Second, it was possible (again, on paper questionnaires only) for someone to tick "Yes" (that is, that their gender identity was the same as sex registered at birth) but then to write in a response in the box under the "No" option. In these instances, we followed the standard rule across census coding that a write-in answer is given precedence over a tick box. This means that the conflict was resolved by changing the tick box selection from "Yes" to "No". There were approximately 1,300 responses where this rule was applied.

Third, it was possible (again, on paper questionnaires only) for someone to tick both boxes. In these instances, the response was initially set to "missing" though, again, this might change if a write-in response had also been provided.

While one set of processes resolved these anomalies, another process coded the write-in responses (from both paper and online responses). The method of coding is described in our Automated text coding: Census 2021 methodology. In summary, the write-in responses were "cleaned" to remove extraneous characters, then compared (using exact and fuzzy matching methods) against an index of anticipated potential responses.
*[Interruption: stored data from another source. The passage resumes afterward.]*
-- ==== Sys2Proof/Laws/State.lean ====
section
/-! SUPPORT. One lemma per field of State per named update: what the update leaves there. -/

namespace Sys2Proof.Machine

@[simp] theorem raiseError_ik (c : ErrorCode) (s : State) : (raiseError c s).ik = s.ik := rfl
@[simp] theorem raiseError_blk (c : ErrorCode) (s : State) : (raiseError c s).blk = s.blk := rfl
@[simp] theorem raiseError_ek (c : ErrorCode) (s : State) : (raiseError c s).ek = s.ek := rfl
@[simp] theorem raiseError_mode (c : ErrorCode) (s : State) : (raiseError c s).mode = s.mode := rfl
@[simp] theorem raiseError_ctr (c : ErrorCode) (s : State) : (raiseError c s).ctr = s.ctr := rfl
@[simp] theorem raiseError_win (c : ErrorCode) (s : State) : (raiseError c s).win = s.win := rfl
@[simp] theorem raiseError_keyrdy (c : ErrorCode) (s : State) : (raiseError c s).keyrdy = s.keyrdy := rfl
@[simp] theorem raiseError_done (c : ErrorCode) (s : State) : (raiseError c s).done = s.done := rfl
@[simp] theorem raiseError_err (c : ErrorCode) (s : State) : (raiseError c s).err = true := rfl
@[simp] theorem raiseError_errcode (c : ErrorCode) (s : State) : (raiseError c s).errcode = if s.err then s.errcode else errorNumber c := rfl
@[simp] theorem raiseError_irqen (c : ErrorCode) (s : State) : (raiseError c s).irqen = s.irqen := rfl
@[simp] theorem raiseError_rdata (c : ErrorCode) (s : State) : (raiseError c s).rdata = s.rdata := rfl
@[simp] theorem raiseError_inputs (c : ErrorCode) (s : State) : (raiseError c s).inputs = s.inputs := rfl
@[simp] theorem raiseError_draws (c : ErrorCode) (s : State) : (raiseError c s).draws = s.draws := rfl

@[simp] theorem clearError_ik (s : State) : (clearError s).ik = s.ik := rfl
@[simp] theorem clearError_blk (s : State) : (clearError s).blk = s.blk := rfl
@[simp] theorem clearError_ek (s : State) : (clearError s).ek = s.ek := rfl
@[simp] theorem clearError_mode (s : State) : (clearError s).mode = s.mode := rfl
@[simp] theorem clearError_ctr (s : State) : (clearError s).ctr = s.ctr := rfl
@[simp] theorem clearError_win (s : State) : (clearError s).win = s.win := rfl
@[simp] theorem clearError_keyrdy (s : State) : (clearError s).keyrdy = s.keyrdy := rfl
@[simp] theorem clearError_done (s : State) : (clearError s).done = s.done := rfl
@[simp] theorem clearError_err (s : State) : (clearError s).err = false := rfl
@[simp] theorem clearError_errcode (s : State) : (clearError s).errcode = 0#4 := rfl
@[simp] theorem clearError_irqen (s : State) : (clearError s).irqen = s.irqen := rfl
@[simp] theorem clearError_rdata (s : State) : (clearError s).rdata = s.rdata := rfl
@[simp] theorem clearError_inputs (s : State) : (clearError s).inputs = s.inputs := rfl
@[simp] theorem clearError_draws (s : State) : (clearError s).draws = s.draws := rfl

@[simp] theorem clearDone_ik (s : State) : (clearDone s).ik = s.ik := rfl
@[simp] theorem clearDone_blk (s : State) : (clearDone s).blk = s.blk := rfl
@[simp] theorem clearDone_ek (s : State) : (clearDone s).ek = s.ek := rfl
@[simp] theorem clearDone_mode (s : State) : (clearDone s).mode = s.mode := rfl
@[simp] theorem clearDone_ctr (s : State) : (clearDone s).ctr = s.ctr := rfl
@[simp] theorem clearDone_win (s : State) : (clearDone s).win = s.win := rfl
@[simp] theorem clearDone_keyrdy (s : State) : (clearDone s).keyrdy = s.keyrdy := rfl
@[simp] theorem clearDone_done (s : State) : (clearDone s).done = false := rfl
@[simp] theorem clearDone_err (s : State) : (clearDone s).err = s.err := rfl
@[simp] theorem clearDone_errcode (s : State) : (clearDone s).errcode = s.errcode := rfl
@[simp] theorem clearDone_irqen (s : State) : (clearDone s).irqen = s.irqen := rfl
@[simp] theorem clearDone_rdata (s : State) : (clearDone s).rdata = s.rdata := rfl
@[simp] theorem clearDone_inputs (s : State) : (clearDone s).inputs = s.inputs := rfl
@[simp] theorem clearDone_draws (s : State) : (clearDone s).draws = s.draws := rfl

@[simp] theorem writeIrqen_ik (v : Word) (s : State) : (writeIrqen v s).ik = s.ik := rfl
@[simp] theorem writeIrqen_blk (v : Word) (s : State) : (writeIrqen v s).blk = s.blk := rfl
@[simp] theorem writeIrqen_ek (v : Word) (s : State) : (writeIrqen v s).ek = s.ek := rfl
@[simp] theorem writeIrqen_mode (v : Word) (s : State) : (writeIrqen v s).mode = s.mode := rfl
@[simp] theorem writeIrqen_ctr (v : Word) (s : State) : (writeIrqen v s).ctr = s.ctr := rfl
@[simp] theorem writeIrqen_win (v : Word) (s : State) : (writeIrqen v s).win = s.win := rfl
@[simp] theorem writeIrqen_keyrdy (v : Word) (s : State) : (writeIrqen v s).keyrdy = s.keyrdy := rfl
@[simp] theorem writeIrqen_done (v : Word) (s : State) : (writeIrqen v s).done = s.done := rfl
@[simp] theorem writeIrqen_err (v : Word) (s : State) : (writeIrqen v s).err = s.err := rfl
@[simp] theorem writeIrqen_errcode (v : Word) (s : State) : (writeIrqen v s).errcode = s.errcode := rfl
@[simp] theorem writeIrqen_irqen (v : Word) (s : State) : (writeIrqen v s).irqen = v.extractLsb' 0 2 := rfl
@[simp] theorem writeIrqen_rdata (v : Word) (s : State) : (writeIrqen v s).rdata = s.rdata := rfl
@[simp] theorem writeIrqen_inputs (v : Word) (s : State) : (writeIrqen v s).inputs = s.inputs := rfl
@[simp] theorem writeIrqen_draws (v : Word) (s : State) : (writeIrqen v s).draws = s.draws := rfl

@[simp] theorem setKey_ik (j : Fin 4) (v : Word) (s : State) : (setKey j v s).ik = s.ik.set j v := rfl
@[simp] theorem setKey_blk (j : Fin 4) (v : Word) (s : State) : (setKey j v s).blk = s.blk := rfl
@[simp] theorem setKey_ek (j : Fin 4) (v : Word) (s : State) : (setKey j v s).ek = s.ek := rfl
@[simp] theorem setKey_mode (j : Fin 4) (v : Word) (s : State) : (setKey j v s).mode = s.mode := rfl
@[simp] theorem setKey_ctr (j : Fin 4) (v : Word) (s : State) : (setKey j v s).ctr = s.ctr := rfl
@[simp] theorem setKey_win (j : Fin 4) (v : Word) (s : State) : (setKey j v s).win = s.win := rfl
@[simp] theorem setKey_keyrdy (j : Fin 4) (v : Word) (s : State) : (setKey j v s).keyrdy = false := rfl
@[simp] theorem setKey_done (j : Fin 4) (v : Word) (s : State) : (setKey j v s).done = s.done := rfl
@[simp] theorem setKey_err (j : Fin 4) (v : Word) (s : State) : (setKey j v s).err = s.err := rfl
@[simp] theorem setKey_errcode (j : Fin 4) (v : Word) (s : State) : (setKey j v s).errcode = s.errcode := rfl
@[simp] theorem setKey_irqen (j : Fin 4) (v : Word) (s : State) : (setKey j v s).irqen = s.irqen := rfl
@[simp] theorem setKey_rdata (j : Fin 4) (v : Word) (s : State) : (setKey j v s).rdata = s.rdata := rfl
@[simp] theorem setKey_inputs (j : Fin 4) (v : Word) (s : State) : (setKey j v s).inputs = s.inputs := rfl
@[simp] theorem setKey_draws (j : Fin 4) (v : Word) (s : State) : (setKey j v s).draws = s.draws := rfl

@[simp] theorem setBlk_ik (j : Fin 5) (v : Word) (s : State) : (setBlk j v s).ik = s.ik := rfl
@[simp] theorem setBlk_blk (j : Fin 5) (v : Word) (s : State) : (setBlk j v s).blk = setBlockWord s.blk j v := rfl
@[simp] theorem setBlk_ek (j : Fin 5) (v : Word) (s : State) : (setBlk j v s).ek = s.ek := rfl
@[simp] theorem setBlk_mode (j : Fin 5) (v : Word) (s : State) : (setBlk j v s).mode = s.mode := rfl
@[simp] theorem setBlk_ctr (j : Fin 5) (v : Word) (s : State) : (setBlk j v s).ctr = s.ctr := rfl
@[simp] theorem setBlk_win (j : Fin 5) (v : Word) (s : State) : (setBlk j v s).win = s.win := rfl
@[simp] theorem setBlk_keyrdy (j : Fin 5) (v : Word) (s : State) : (setBlk j v s).keyrdy = s.keyrdy := rfl
@[simp] theorem setBlk_done (j : Fin 5) (v : Word) (s : State) : (setBlk j v s).done = s.done := rfl
@[simp] theorem setBlk_err (j : Fin 5) (v : Word) (s : State) : (setBlk j v s).err = s.err := rfl
@[simp] theorem setBlk_errcode (j : Fin 5) (v : Word) (s : State) : (setBlk j v s).errcode = s.errcode := rfl
@[simp] theorem setBlk_irqen (j : Fin 5) (v : Word) (s : State) : (setBlk j v s).irqen = s.irqen := rfl
@[simp] theorem setBlk_rdata (j : Fin 5) (v : Word) (s : State) : (setBlk j v s).rdata = s.rdata := rfl
@[simp] theorem setBlk_inputs (j : Fin 5) (v : Word) (s : State) : (setBlk j v s).inputs = s.inputs := rfl
@[simp] theorem setBlk_draws (j : Fin 5) (v : Word) (s : State) : (setBlk j v s).draws = s.draws := rfl

@[simp] theorem accept_ik (p : Command) (s : State) : (accept p s).ik = s.ik := rfl
@[simp] theorem accept_blk (p : Command) (s : State) : (accept p s).blk = s.blk := rfl
@[simp] theorem accept_ek (p : Command) (s : State) : (accept p s).ek = s.ek := rfl
@[simp] theorem accept_mode (p : Command) (s : State) : (accept p s).mode = modeOf p := rfl
@[simp] theorem accept_ctr (p : Command) (s : State) : (accept p s).ctr = 0 := rfl
@[simp] theorem accept_win (p : Command) (s : State) : (accept p s).win = s.win := rfl
@[simp] theorem accept_keyrdy (p : Command) (s : State) : (accept p s).keyrdy = if p = .expand then false else s.keyrdy := rfl
@[simp] theorem accept_done (p : Command) (s : State) : (accept p s).done = false := rfl
@[simp] theorem accept_err (p : Command) (s : State) : (accept p s).err = s.err := rfl
@[simp] theorem accept_errcode (p : Command) (s : State) : (accept p s).errcode = s.errcode := rfl
@[simp] theorem accept_irqen (p : Command) (s : State) : (accept p s).irqen = s.irqen := rfl
@[simp] theorem accept_rdata (p : Command) (s : State) : (accept p s).rdata = s.rdata := rfl
@[simp] theorem accept_inputs (p : Command) (s : State) : (accept p s).inputs = s.inputs := rfl
@[simp] theorem accept_draws (p : Command) (s : State) : (accept p s).draws = s.draws := rfl

@[simp] theorem forgetWindow_ik (s : State) : (forgetWindow s).ik = s.ik := rfl
@[simp] theorem forgetWindow_blk (s : State) : (forgetWindow s).blk = s.blk := rfl
@[simp] theorem forgetWindow_ek (s : State) : (forgetWindow s).ek = s.ek := rfl
@[simp] theorem forgetWindow_mode (s : State) : (forgetWindow s).mode = s.mode := rfl
@[simp] theorem forgetWindow_ctr (s : State) : (forgetWindow s).ctr = s.ctr := rfl
@[simp] theorem forgetWindow_win (s : State) : (forgetWindow s).win = unspecifiedWindow s.draws := rfl
@[simp] theorem forgetWindow_keyrdy (s : State) : (forgetWindow s).keyrdy = s.keyrdy := rfl
@[simp] theorem forgetWindow_done (s : State) : (forgetWindow s).done = s.done := rfl
@[simp] theorem forgetWindow_err (s : State) : (forgetWindow s).err = s.err := rfl
@[simp] theorem forgetWindow_errcode (s : State) : (forgetWindow s).errcode = s.errcode := rfl
@[simp] theorem forgetWindow_irqen (s : State) : (forgetWindow s).irqen = s.irqen := rfl
@[simp] theorem forgetWindow_rdata (s : State) : (forgetWindow s).rdata = s.rdata := rfl
@[simp] theorem forgetWindow_inputs (s : State) : (forgetWindow s).inputs = s.inputs := rfl
@[simp] theorem forgetWindow_draws (s : State) : (forgetWindow s).draws = s.draws + 16 := rfl

@[simp] theorem expanderStep_ik (p s : State) : (expanderStep p s).ik = s.ik := rfl
@[simp] theorem expanderStep_blk (p s : State) : (expanderStep p s).blk = s.blk := rfl
@[simp] theorem expanderStep_ek (p s : State) : (expanderStep p s).ek = p.ek.set p.ctr (add32 (expanderWord p.ik p.win p.ctr) (roundConstant (quartile p.ctr))) := rfl
@[simp] theorem expanderStep_mode (p s : State) : (expanderStep p s).mode = s.mode := rfl
@[simp] theorem expanderStep_ctr (p s : State) : (expanderStep p s).ctr = s.ctr := rfl
@[simp] theorem expanderStep_win (p s : State) : (expanderStep p s).win = shiftWindow p.win (expanderWord p.ik p.win p.ctr) := rfl
@[simp] theorem expanderStep_keyrdy (p s : State) : (expanderStep p s).keyrdy = s.keyrdy := rfl
@[simp] theorem expanderStep_done (p s : State) : (expanderStep p s).done = s.done := rfl
@[simp] theorem expanderStep_err (p s : State) : (expanderStep p s).err = s.err := rfl
@[simp] theorem expanderStep_errcode (p s : State) : (expanderStep p s).errcode = s.errcode := rfl
@[simp] theorem expanderStep_irqen (p s : State) : (expanderStep p s).irqen = s.irqen := rfl
@[simp] theorem expanderStep_rdata (p s : State) : (expanderStep p s).rdata = s.rdata := rfl
@[simp] theorem expanderStep_inputs (p s : State) : (expanderStep p s).inputs = s.inputs := rfl
@[simp] theorem expanderStep_draws (p s : State) : (expanderStep p s).draws = s.draws := rfl

@[simp] theorem encryptStep_ik (p s : State) : (encryptStep p s).ik = s.ik := rfl
@[simp] theorem encryptStep_blk (p s : State) : (encryptStep p s).blk = encRound p.blk p.ek[p.ctr] p.ctr := rfl
@[simp] theorem encryptStep_ek (p s : State) : (encryptStep p s).ek = s.ek := rfl
@[simp] theorem encryptStep_mode (p s : State) : (encryptStep p s).mode = s.mode := rfl
@[simp] theorem encryptStep_ctr (p s : State) : (encryptStep p s).ctr = s.ctr := rfl
@[simp] theorem encryptStep_win (p s : State) : (encryptStep p s).win = s.win := rfl
@[simp] theorem encryptStep_keyrdy (p s : State) : (encryptStep p s).keyrdy = s.keyrdy := rfl
@[simp] theorem encryptStep_done (p s : State) : (encryptStep p s).done = s.done := rfl
@[simp] theorem encryptStep_err (p s : State) : (encryptStep p s).err = s.err := rfl
@[simp] theorem encryptStep_errcode (p s : State) : (encryptStep p s).errcode = s.errcode := rfl
@[simp] theorem encryptStep_irqen (p s : State) : (encryptStep p s).irqen = s.irqen := rfl
@[simp] theorem encryptStep_rdata (p s : State) : (encryptStep p s).rdata = s.rdata := rfl
@[simp] theorem encryptStep_inputs (p s : State) : (encryptStep p s).inputs = s.inputs := rfl
@[simp] theorem encryptStep_draws (p s : State) : (encryptStep p s).draws = s.draws := rfl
This index was updated during census processing to provide rules for additional types of response observed among received census forms.

Coding of the write-in responses to this question was complicated by the "free" nature of the response, which meant that there were a very large number of unique write-ins. This is in contrast to the write-in for country of birth, for example, where the great majority of written-in responses would be known to relate to countries listed on a standard index. To add to this, as the question had not been asked previously on the census, we did not have such a large dataset of previous answers to help in the development of the coding index. We will use the information from the census in the development of coding indexes for future collection of data on this topic.

Sometimes, write-in text responses could arguably belong in multiple categories, depending on how they were interpreted. In these cases, a judgment call was made when processing the data. Usually, the decision was between two categories within the wider group of trans responses so the decision will not have affected the overall count of transgender people, but only which subgroup they were coded to.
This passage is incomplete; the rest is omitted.